The corpus trunks are selected to replace the corpora to be placed in the advertisement library, so that the occupied capacity of the advertisement library can be reduced. The corpus trunk extraction method is as follows: the common characters in all the linguistic data of the user stored this time can be extracted and used as a main stem; or deleting characters with the frequency lower than a preset threshold value from the N linguistic data to obtain a sentence stem.

N main trunks can be obtained from the N corpora, and the N main trunks can be placed in an advertisement library. Preferably, however, in order to prevent excessive redundant data from appearing in the advertisement library, similarity calculation may also be performed on the basis of every two of the N trunks, and one sentence trunk is selected and placed into the advertisement library on the basis of the similarity and the frequency of occurrence of the sentence trunks; or selecting the corpus trunk with the most occurrence times in all the corpus trunks of the user stored this time; a method of obtaining a sentence backbone is also disclosed in the chinese patent application No. 201710980185.0 entitled "an advertisement recognition method and computer readable storage medium" filed by the present applicant at 2017, 10/19, the contents of which are hereby incorporated by reference in their entirety as if fully set forth herein. Other ways to obtain the corpus main stem can be chosen, and are not listed here.

In step S180, the stored corpus is emptied, and then the process returns to step S110 again.

In the embodiment of the present invention, the process of establishing an advertisement library and identifying advertisement information based on information entropy as shown in fig. 1 is also referred to as an entropy model in the present invention.

In the embodiment of the present invention, since the processing of the entropy model shown in fig. 1 is performed according to the user granularity, the above steps can be performed in parallel for different users.

In the embodiment of the present invention, when it is determined that the entropy H is smaller than the first threshold, the terminal or the server implementing the method shown in fig. 1 may also identify that the received corpus is an advertisement, and may also identify that the user is an advertisement user correspondingly.

At this time, the terminal or the server may also directly mask the advertisement based on the recognition result, or mask the message of the advertisement user.

Alternatively, in an embodiment of the present invention, the method may further include: the terminal or server may determine a probability that the user is an advertising user based on the entropy value H and update the probability that the current user is an advertising user in the advertising probability library based on the currently determined probability. The probability that the user to which the entropy value H corresponds is an advertising user may be determined based on the test result.

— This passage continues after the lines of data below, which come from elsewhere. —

/-- The meaning of OPEN (R293). -/
def execOpenMsg (d : Dgram) (s : State) : Out := penRow (isType 0x01) d s
/-- The meaning of CLOSE (R297). -/
def execCloseMsg (d : Dgram) (s : State) : Out := penRow (isType 0x02) d s
/-- The meaning of PING (R312). -/
def execPing (d : Dgram) (s : State) : Out := penRow (isType 0x03) d s
/-- The meaning of LOAD (R313). -/
def execLoad (d : Dgram) (s : State) : Out := penRow (isType 0x10) d s
/-- The meaning of COMMIT (R315). -/
def execCommit (d : Dgram) (s : State) : Out := penRow (isType 0x11) d s
/-- The meaning of DISCARD (R314). -/
def execDiscard (d : Dgram) (s : State) : Out := penRow (isType 0x12) d s
/-- The meaning of APPLY (R320). -/
def execApply (d : Dgram) (s : State) : Out := penRow (isType 0x20) d s
/-- The meaning of WITHDRAW (R321). -/
def execWithdraw (d : Dgram) (s : State) : Out := penRow (isType 0x21) d s
/-- The meaning of TIDECTL_ARM (R322). -/
def execTidectlArm (d : Dgram) (s : State) : Out := penRow (isOp 0x22 1) d s
/-- The meaning of TIDECTL_CANCEL (R322). -/
def execTidectlCancel (d : Dgram) (s : State) : Out := penRow (isOp 0x22 2) d s
/-- The meaning of TIDECTL_STOP (R322). -/
def execTidectlStop (d : Dgram) (s : State) : Out := penRow (isOp 0x22 3) d s
/-- The meaning of QUERY_DEVICE (R323). -/
def execQueryDevice (d : Dgram) (s : State) : Out := penRow (isOp 0x30 1) d s
/-- The meaning of QUERY_TIME (R323). -/
def execQueryTime (d : Dgram) (s : State) : Out := penRow (isOp 0x30 2) d s
/-- The meaning of QUERY_REG (R323). -/
def execQueryReg (d : Dgram) (s : State) : Out := penRow (isOp 0x30 3) d s
/-- The meaning of QUERY_SLOT (R323). -/
def execQuerySlot (d : Dgram) (s : State) : Out := penRow (isOp 0x30 4) d s
/-- The meaning of QUERY_CIRCUIT (R323). -/
def execQueryCircuit (d : Dgram) (s : State) : Out := penRow (isOp 0x30 5) d s
/-- The meaning of QUERY_QUEUE (R323). -/
def execQueryQueue (d : Dgram) (s : State) : Out := penRow (isOp 0x30 6) d s
/-- The meaning of QUERY_HEALTH (R323, R514). -/
def execQueryHealth (d : Dgram) (s : State) : Out := penRow (isOp 0x30 7) d s
/-- The meaning of MANIFEST_STATUS (R324). -/
def execManifestStatus (d : Dgram) (s : State) : Out := penRow (isType 0x31) d s
/-- The meaning of SLOT_CONTROL_OWNER (R325). -/
def execSlotControlOwner (d : Dgram) (s : State) : Out := penRow (isOp 0x32 1) d s
/-- The meaning of SLOT_CONTROL_FAILSET (R325). -/
def execSlotControlFailset (d : Dgram) (s : State) : Out := penRow (isOp 0x32 2) d s
/-- The meaning of SLOT_CONTROL_FAILCLR (R325). -/
def execSlotControlFailclr (d : Dgram) (s : State) : Out := penRow (isOp 0x32 3) d s
/-- The meaning of SLOT_CONTROL_CLRDOWN (R325). -/
def execSlotControlClrdown (d : Dgram) (s : State) : Out := penRow (isOp 0x32 4) d s
/-- The meaning of SUBSCRIBE (R312). -/
def execSubscribe (d : Dgram) (s : State) : Out := penRow (isType 0x40) d s

/-- A message whose TYPE its version does not offer to a host (R312). -/
def isUnknown (p : List Byte) : Bool :=
  decide (beAt p 1 1 ≠ 1) && !typeOk (beAt p 1 1) (decide (beAt p 0 1 = 2))

/-- The meaning of PENVAR_UNKNOWN_TYPE (R312). -/
def execPenvarUnknownType (d : Dgram) (s : State) : Out := penRow isUnknown d s

end Sys2Proof.Machine
end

After corpus experiment tests of a large number of players, entropy values of normal users are found to be above 3.5, entropy values of advertising users are below 3.5, and if entropy of a user is below 3.5, the probability that the user is an advertising user can be set to be 0.85 (wherein 3.5 is obtained by experiment data, but is not limited to 3.5). Different entropy values may correspond to a probability value, and the invention is not limited in this respect.

For example, if the user ID is not in the advertiser probability database or the probability of the user ID recorded in the advertiser probability database is 0, recording the currently determined probability as the advertiser probability of the user in the advertiser probability database; if the user ID exists in the advertiser probability database and the probability that the user ID is recorded in the advertiser probability database is not 0, updating the user ID advertisement probability based on the following formula: updated advertiser probability = (original advertiser probability + original update times + currently determined advertiser probability)/(original update times + 1).

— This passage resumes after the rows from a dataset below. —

/-- REQ, ADMIT and VOIDEV for a record (R360). -/
def recCells (s : State) (r : Nat) : List MMsg :=
  let was := tget ExecRec.init s.mir.snap.recs r
  let now := s.xrec r
  let new := decide (was.useCnt ≠ now.useCnt)
  (if new then [MMsg.req r now.useCnt now.head now.source now.reqFrame
      (decide (now.source < 64) && decide ((s.que now.source).mode = 1))] else [])
    ++ (if now.waitFrom.isSome && (new || decide (was.waitFrom ≠ now.waitFrom)) then [MMsg.defer r now.start] else [])
    ++ (if now.admitted && (new || !was.admitted) then [MMsg.admitted r now.altIdx now.manifest now.start now.band] else [])
    ++ (if decide (now.st = .void) && !now.admitted && (new || decide (was.st ≠ .void)) then
      [MMsg.voidev r now.cause now.fin] else [])

/-- CONFIG for a slot's owner and FAILED. -/
def slotCells (was now : Slot) (n : Nat) : List MConfig :=
  (if was.owner = now.owner ∧ was.ownerNext = now.ownerNext then [] else [.owner n now.owner now.ownerNext])
    ++ (if was.failed = now.failed then [] else [.failed n now.failed])

/-- CONFIG for a quay's range and timing-set requests. -/
def quayCells (s : State) (was now : Quay) (q : Nat) : List MConfig :=
  (if was.rng = now.rng then [] else [.range q now.rng])
    ++ (if was.ts = now.ts then [] else
      [.tset q now.ts (s.stageSets q) ((List.range 384).map fun i => s.stageSetOf (384 * q + i))])

/-- The keys of two tables. -/
def keysOf {α : Type} (a b : Tbl α) : List Nat := (tkeys a ++ tkeys b).dedup

/-- What of the tide tables CONFIG cells carry as it changes; where a running table stands follows from the ticks. -/
def TideSt.told (x : TideSt) : TideSt := { x with off := 0, cycles := 0, autoDone := false, autoDue := false }

/-- CONFIG for everything else that changes fabric state. -/
def configCells (s : State) : List MConfig :=
  let w := s.mir.snap
  (s.fab.slots.flatMap fun e => slotCells (tget Slot.init w.slots e.1) e.2 e.1)
    ++ ((keysOf w.circuits s.exec.circuits).filterMap fun c =>
      if tget ⟨0, 0⟩ w.circuits c = s.circuit c then none else some (.circuit c (s.circuit c)))
    ++ ((keysOf w.bundles s.fab.bundles).filterMap fun b =>
      if (tget Bundle.init w.bundles b).shared = (s.bun b).shared then none else some (.bundle b (s.bun b).shared))
    ++ ((List.range 32).flatMap fun q => quayCells s (w.quays.getD q Quay.init) (s.quay q) q)
    ++ (if s.fab.pilApply.isSome ∧ s.fab.pilApply ≠ w.pilApply then
      [.pilots s.fab.pilApply (s.fab.slots.filterMap fun e => if e.2.pil = e.2.pilStg then none else some (e.1, e.2.pilStg))]
      else [])
    ++ (match w.subst, s.fab.subst with
      | some u, none => [.loaded u.logical]
      | _, _ => [])
    ++ (if w.tide.told = s.tide.told then [] else [.tide s.tide])
    ++ ((keysOf w.regs s.mirRegs).filterMap fun k => if tget 0 w.regs k = tget 0 s.regs k then none else some (.reg k (tget 0 s.regs k)))

/-- Records in the order in which they were last allocated. -/
def State.recOrder (s : State) : List Nat :=
  let l := tkeys s.exec.recs
  l.filter (fun r => decide (s.exec.ptr ≤ r)) ++ l.filter (fun r => decide (r < s.exec.ptr))

/-- The held drive codes of a bundle (R367). -/
def State.holdCodes (s : State) (b : Nat) : List Int := (List.range 8).map fun i => (s.slot (8 * b + i)).del.v

/-- R367: the partner holds a bundle that this device drives, as far as its requests and its header tell (log 48). -/
def State.heldThere (s : State) (b : Nat) : Bool :=
  let hold := match s.mir.header with
    | some h => h.hold
    | none => false
  let opened := match s.mir.epOut with
    | some e => !e.ended
    | none => false
  decide (b ∈ s.mir.peerHeld) && (hold || opened)

/-- R367: the bundles whose held codes are sent in frame `f`: as they enter PARKED-HOLD, on this device or on the partner, and
at their update frames. -/
def State.holdDue (s : State) (f : Nat) : List Nat :=
  s.popBundles.filter fun b =>
    (decide ((s.bun b).st = .hold) && decide ((tget Bundle.init s.mir.snap.bundles b).st ≠ .hold))
    || decide (b ∈ s.mir.heldDue)
    || ((decide ((s.bun b).st = .hold) || s.heldThere b) && isUpdate f b (s.coef b).k)

/-- R307, R360, R367: the cells for what the frame that ends, `f`, has brought. -/
def frameCells (f : Nat) (s : State) : State :=
  let s := if s.mirrors then
      let ms := s.recOrder.flatMap (recCells s) ++ (configCells s).map (MMsg.config f)
      let s := ms.foldl (fun s m => streamPush m s) s
      if s.mirUp = false then s else
      let s := (s.holdDue f).foldl (fun s b => (ackedPush (.holdcode b (s.holdCodes b)) s).2) s
      s.pen.dirty.foldl (fun s i => (ackedPush (.session i { s.sess i with cache := [], stages := [] }) s).2) s
    else s
  (s.modPen fun p => { p with dirty := [] }).modMir fun x => { x with snap := s.mirSnap, heldDue := [] }

/-! ### Epochs as the active device (R369, R370, R372) -/

/-- R372: a slot in a state block. -/
def slotCopy (n : Nat) (x : Slot) : SlotCopy := 
  ⟨n, x.owner, x.ownerNext, x.failed, x.resv, x.phi, x.ref, x.trs, x.lp.uns, x.lp.moved⟩

/-- R372: the state blocks of a join epoch, with the frame of their snapshot. -/
def stateBlocks (s : State) : List SBlk :=
  [.recs { s.exec with dir := [] }, .sched s.sched,
    .slots (s.fab.slots.map fun e => slotCopy e.1 e.2) (s.fab.bundles.map fun e => (e.1, e.2.shared)),
    .tide s.tide, .pilots (s.fab.slots.map fun e => ⟨e.1, e.2.pil, e.2.lfsr, e.2.noiseOn⟩)]
    ++ ((List.range 32).map fun q => .quay q (s.fgi F.QY_RNGSTAT_CUR q) (s.quay q).tsets (s.quay q).tasg)
    ++ [.sess (s.pen.sess.map fun e => (e.1, { e.2 with stages := [] })), .objects s.pen.loaded, .regs s.mirRegs]

/-- R372: the state blocks sent in epoch `e`. -/
def sendBlocks (e : Nat) (s : State) : State :=
  (stateBlocks s).foldl (fun t b => epochPush (.sblk e s.frame b) t) s

/-- R369: the active device opens an epoch of these bundles; a join epoch is of every bundle in service. -/
def epOpen (bundles : List Nat) (join : Bool) (s : State) : State :=
  let e := (s.mir.epNo + 1) % 65536
  let l := if join then s.popBundles.filter fun b => decide (s.liveSlots b ≠ []) else bundles
  let s := epochPush (.epStart e l join) (s.modMir fun x => { x with epNo := e, epOut := some ⟨e, join, l, [], false⟩ })
  let s := (s.fs F.MIR_EPOCH_CUR e)
  if join then sendBlocks e s else s

/-- R369, R367: the partner asks for an epoch: other than for a join, it names the bundles that it cannot shadow. -/
def epRequest (bundles : List Nat) (join : Bool) (s : State) : State :=
  epOpen bundles join (s.modMir fun x => { x with peerHeld := if join then [] else bundles, heldDue := if join then [] else bundles })

/-- R370, R372: the record of bundle `k`, or the state block of key `k`, is sent again. -/
def epResend (e : Nat) (blk : Bool) (k : Nat) (s : State) : State :=
  match s.mir.epOut with
  | some o =>
    if o.no = e then
      let s := s.modMir fun x =>
        { x with epOut := some { o with todo := if blk then o.todo else o.todo ++ [k], ended := false } }
      if blk then ((stateBlocks s).filter fun b => decide (b.key = k)).foldl (fun t b => epochPush (.sblk e s.frame b) t) s else s
    else s
  | none => s

/-- The bundles of a device in STANDBY that are unsynced (R368). -/
def State.unsynced (s : State) : List Nat := s.popBundles.filter fun b => !(s.bun b).synced

/-- R369, R372: the standby asks for an epoch. -/
def epAsk (s : State) : State :=
  let x := s.mir
  if s.dev = .standby ∧ s.mirUp = true ∧ x.imgMis = false ∧ x.asked = false ∧ x.epoch = none then
    if x.joinWanted then
      (epochPush (.epReq s.popBundles true) s).modMir fun x => { x with joinWanted := false, wanted := false, asked := true }
    else if x.wanted ∨ (s.flag F.MIR_CFG_EPAUTO = true ∧ s.unsynced ≠ []) then
      (epochPush (.epReq s.unsynced false) s).modMir fun x => { x with wanted := false, asked := true }
    else s
  else s

/-! ### Sending and resending (R361, R362) -/

/-- R361: the cells of a class that may be sent now. -/
def MSend.ready (x : MSend) : List MCell := (x.cells.drop x.sent).take (64 - x.sent)

/-- `n` more cells of a class are sent. -/
def MSend.send (x : MSend) (n : Nat) : MSend := { x with sent := x.sent + n, ever := Nat.max x.ever (x.sent + n) }

/-- How many of the next `n` cells are resent. -/
def MSend.resent (x : MSend) (n : Nat) : Nat := Nat.min x.ever (x.sent + n) - x.sent

/-- R361: the timer of a class runs while cells wait for an acknowledgement. -/
def MSend.age (x : MSend) : MSend := { x with timer := if x.ever = 0 then 0 else x.timer + 1 }

/-- R361: an acknowledgement: every cell before `n` has been received. -/
def MSend.ack (n : Nat) (x : MSend) : MSend :=
  match x.cells with
  | [] => x
  | c :: _ =>
    let k := (n + 65536 - c.cseq) % 65536
    if k = 0 ∨ x.ever < k then x
    else { x with cells := x.cells.drop k, sent := x.sent - k, ever := x.ever - k, timer := 0 }

/-- R361: the cells of a class are resent from the first. -/
def MSend.again (x : MSend) : MSend := if 8 ≤ x.timer then { x with sent := 0, timer := 0 } else x

/-- R361: the RTO of 8 frames has passed without an acknowledgement. -/
def mirRetransmit (s : State) : State :=
  s.modMir fun x => { x with ackedOut := x.ackedOut.again, epochOut := x.epochOut.again }

/-- The meaning of MIRROR_CELL_RETRANSMIT (R361). -/
def execMirrorCellRetransmit (s : State) : Out := .next (mirRetransmit s)

/-- A lane of the mirror link. -/
def State.mlane (s : State) (k : Nat) : MLane := s.mir.lanes.getD k MLane.init

/-- A lane of the mirror link changed by a function. -/
def State.modMlane (s : State) (k : Nat) (f : MLane → MLane) : State :=
  s.modMir fun x => { x with lanes := setAt x.lanes k (f (s.mlane k)) }

/-- What the device has received of the acknowledged classes: an object counts once it is installed (R365). -/
def State.ackNos (s : State) : Nat × Nat :=
  (match s.mir.objs with
    | o :: _ => o.cseq
    | [] => s.mir.ackedIn, s.mir.epochIn)

/-- R350: a lane's frame of the running frame is a DATA frame, which carries cells. -/
def State.mirData (s : State) (k : Nat) : Bool :=
  match s.mir.frames.getD k none with
  | some m => decide (m.ftype = 2)
  | none => false

/-- R348, R361: the CONTROL messages of a lane: its HELLO, and the acknowledgements on the first lane that carries cells. -/
def controlMsgs (s : State) (k : Nat) : List MMsg :=
  if s.mirData k then
    (if (s.mlane k).helloDue then [.hello s.mir.digest (s.otpNum 0 8)] else [])
      ++ (if k = 0 ∨ s.mirData 0 = false then [.ack s.ackNos.1 s.ackNos.2] else [])
  else []

/-- R360: the CONTROL cells of lane `k`, numbered in one sequence over both lanes. -/
def controlCells (s : State) (k : Nat) : List MCell :=
  let all : List (Nat × MCell) := ([0, 1].flatMap fun l => (controlMsgs s l).flatMap fun m => (msgCells .control 0 m).map (l, ·))
  all.zipIdx.filterMap fun c =>
    if c.1.1 = k then some { c.1.2 with cseq := (s.mir.controlOut + c.2) % 65536 } else none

In this way, when the updated advertiser probability for a user is above a predetermined value, the server may add the user to a blacklist, i.e., block all messages for the user.

Based on the method, the entropy model is adopted to establish the advertisement library and identify the advertisement data, so that a large amount of data can be mined quickly and accurately without manually marking and screening the data, the advertisement data needing to be identified is screened, and the advertisement library can be established automatically and quickly. In addition, since the language material of the chat is counted in units of users, the language material is not diluted, so that the advertisement sent every few seconds can be identified.

Example 2

In the embodiment, another method for establishing an advertisement library and identifying an advertisement is provided, in which an entropy model is used for identifying an advertisement user who performs establishment of the advertisement library, and in addition, a thread (hereinafter referred to as an advertisement identification thread) which performs finer advertisement identification based on the advertisement library in parallel with a thread which executes the entropy model is added. As shown in fig. 2, the method comprises the steps of:

steps S110 to S120 are performed, and a first number (N) of corpora are received and stored according to the user granularity, that is, the N corpora are stored by using the user as a unit.

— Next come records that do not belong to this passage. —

-- ==== Sys2Proof/Machine/MemView.lean ====
section
/-! DEFINITION. Table memory, engine windows and sequencer RAMs as the matrix addresses them (18, R470 to R473, 20, R507).
Records, bitmaps, parameter records, reply caches and the fault log are typed state; a read of their addresses shows that
state. -/
namespace Sys2Proof.Machine

/-- Byte `o` of a list of little-endian words given by offset. -/
def wordByte (w : Nat → Nat) (o : Nat) : Byte := BitVec.ofNat 8 (w (o / 4 * 4) / 2 ^ (8 * (o % 4)))

/-- Byte `o` of the parameter record of bundle `b` (18, Table memory; R319). -/
def parByte (s : State) (b o : Nat) : Byte :=
  if o < 16 then wordByte (bunRecWord s b) o
  else if o < 1392 then wordByte (slotRecWord s (8 * b + (o - 16) / 172)) ((o - 16) % 172)
  else 0

/-- R473: the bytes of a reply-cache entry. -/
def CEntry.bytes (e : CEntry) : List Byte :=
  leBytes 2 e.reqid ++ leBytes 1 e.rgen
    ++ leBytes 1 ((match e.st with | .empty => 0 | .busy => 1 | .complete => 2) + b2n e.v1 * 4)
    ++ leBytes 4 e.crc ++ leBytes 4 e.doneFrm
    ++ leBytes 2 (if e.st = .complete then e.reply.length else 0) ++ [0, 0] ++ slice e.reply 0 24 ++ List.replicate 88 0

/-- The areas of table memory that show typed state, or that the device keeps for itself (18, Table memory). -/
inductive Area where
  | par (b o : Nat)
  | own
  | log (k o : Nat)
  | logHead (o : Nat)
  | entry (r o : Nat)
  | bmp (r o : Nat)
  | cache (i k o : Nat)
  | plain
  deriving DecidableEq, Repr

/-- The area that an address of table memory lies in. The placed areas count once the image has placed them. -/
def State.area (s : State) (a : Nat) : Area :=
  let rb := s.fg F.MAN_RECBASE_ADDR * 32
  let bb := s.fg F.MAN_BMPBASE_ADDR * 32
  let cb := s.fg F.PVE_CACHEBASE_ADDR * 0x1000
  if a < 0x210000 then .par (a / 0x580) (a % 0x580)
  else if a < 0x240000 then
    if 0x23F000 ≤ a ∧ a < 0x23F400 then .log ((a - 0x23F000) / 16) (a % 16)
    else if 0x23F400 ≤ a ∧ a < 0x23F404 then .logHead (a % 4)
    else .own
  else if 0x240000 ≤ rb ∧ rb ≤ a ∧ a < rb + 32 * s.recCnt then .entry ((a - rb) / 32) ((a - rb) % 32)
  else if 0x240000 ≤ bb ∧ bb ≤ a ∧ a < bb + 32 * s.bmpSz * s.recCnt then
    .bmp ((a - bb) / (32 * s.bmpSz)) ((a - bb) % (32 * s.bmpSz))
  else if 0x240000 ≤ cb ∧ cb ≤ a ∧ a < cb + 0x100000 then
    .cache ((a - cb) / 0x1000) ((a - cb) % 0x1000 / 0x80) ((a - cb) % 0x80)
  else .plain

/-- R472: the addresses that M0 to M4 and M10 may not write. -/
def State.guarded (s : State) (a : Nat) : Bool := decide (s.area a ≠ .plain)

/-- A byte of table memory (R470). -/
def tblByte (s : State) (a : Nat) : Byte :=
  match s.area a with
  | .par b o => parByte s b o
  | .own => Config.deviceByte a s.fresh
  | .log k o => match s.log.at k with
    | some e => e.bytes.getD o 0
    | none => 0
  | .logHead o => (leBytes 4 s.log.header).getD o 0
  | .entry r o => (recBytes s r).getD o 0
  | .bmp r o => bmpAt s r o
  | .cache i k o => (tget CEntry.init (s.sess i).cache k).bytes.getD o 0
  | .plain => s.mem8 a

/-- Bytes of table memory. -/
def tblBytes (s : State) (a n : Nat) : List Byte := (List.range n).map fun i => tblByte s (a + i)

/-- R547: an object whose bytes have been written over is what its bytes now say. -/
def rereadObj (s : State) (x : Alloc) : State :=
  let bytes := s.memBytes x.addr x.len
  match x.tag with
  | .man n => s.modExec fun e => { e with dir := tset none e.dir n (some (manRaw bytes x.addr)) }
  | .seg key => s.modFab fun f => { f with segs := tset Segment.none f.segs key (segRaw bytes) }
  | .kept _ _ => s

/-- Bytes written into table memory by a master; the objects that they touch are read again. -/
def tblPut (a : Nat) (bytes : List Byte) (s : State) : State :=
  let hit := s.pen.allocs.filter fun x => decide (x.addr < a + bytes.length) && decide (a < x.addr + x.len)
  hit.foldl rereadObj (s.memBeats a bytes)

/-- What an address of the matrix names (R470): table memory, the window of an engine, an instruction RAM, a data RAM, a
register block. -/
inductive Target where
  | tbl (a : Nat)
  | win (p off : Nat)
  | iram (n off : Nat)
  | dram (n off : Nat)
  | reg (a : Nat)
  | none
  deriving DecidableEq, Repr

/-- R470: the target of an address. -/
def target (a : Nat) : Target :=
  if a < 0x1000000 then .tbl a
  else if 0x10000000 ≤ a ∧ a < 0x10320000 then .win ((a - 0x10000000) / 0x10000) (a % 0x10000)
  else if 0x20000000 ≤ a ∧ a < 0x20080000 then
    if a % 0x20000 < 0x10000 then .iram ((a - 0x20000000) / 0x20000) (a % 0x10000)
    else if a % 0x20000 < 0x18000 then .dram ((a - 0x20000000) / 0x20000) (a % 0x8000)
    else .none
  else if 0x40000000 ≤ a ∧ a < 0x40190000 then .reg a
  else if 0x40200000 ≤ a ∧ a < 0x40400000 then .reg a
  else .none

/-- A byte of an engine window. -/
def winByte (s : State) (p off : Nat) : Byte := wordByte (winRead s p) off

/-- A byte as the matrix reads it; register blocks are read by words. -/
def mtxByte (s : State) (a : Nat) : Byte :=
  match target a with
  | .tbl a => tblByte s a
  | .win p o => winByte s p o
  | .iram n o => tget 0 (s.sq n).iram o
  | .dram n o => tget 0 (s.sq n).dram o
  | _ => 0

/-- Bytes as the matrix reads them. -/
def mtxBytes (s : State) (a n : Nat) : List Byte := (List.range n).map fun i => mtxByte s (a + i)

/-- Bytes written into an instruction or data RAM. -/
def ramPut (n : Nat) (code : Bool) (o : Nat) (bytes : List Byte) (s : State) : State :=
  let q := s.sq n
  s.setSq n (if code then { q with iram := tsetBytes q.iram 0 o bytes } else { q with dram := tsetBytes q.dram 0 o bytes })

end Sys2Proof.Machine
end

Step S130, calculating the entropies of the N corpora.

In step S140, if the entropy is smaller than the predetermined first threshold, it is determined that the stored corpus of the user is an advertisement, and then step S150 is performed, otherwise step S180 is performed.

And S150, putting the corpus trunks extracted from the stored corpus into an advertisement library.

As above, steps S110 to S150 may be the same as steps S110 to S150 in embodiment 1, and are not described again here.

Further, in step S160, a probability that the user is an advertising user may be determined based on the entropy value H.

The probability that the user corresponding to the entropy value H is an advertising user may be determined based on the test result.

Step S170, updating the probability that the current user is the advertising user in the advertising probability base based on the currently determined probability.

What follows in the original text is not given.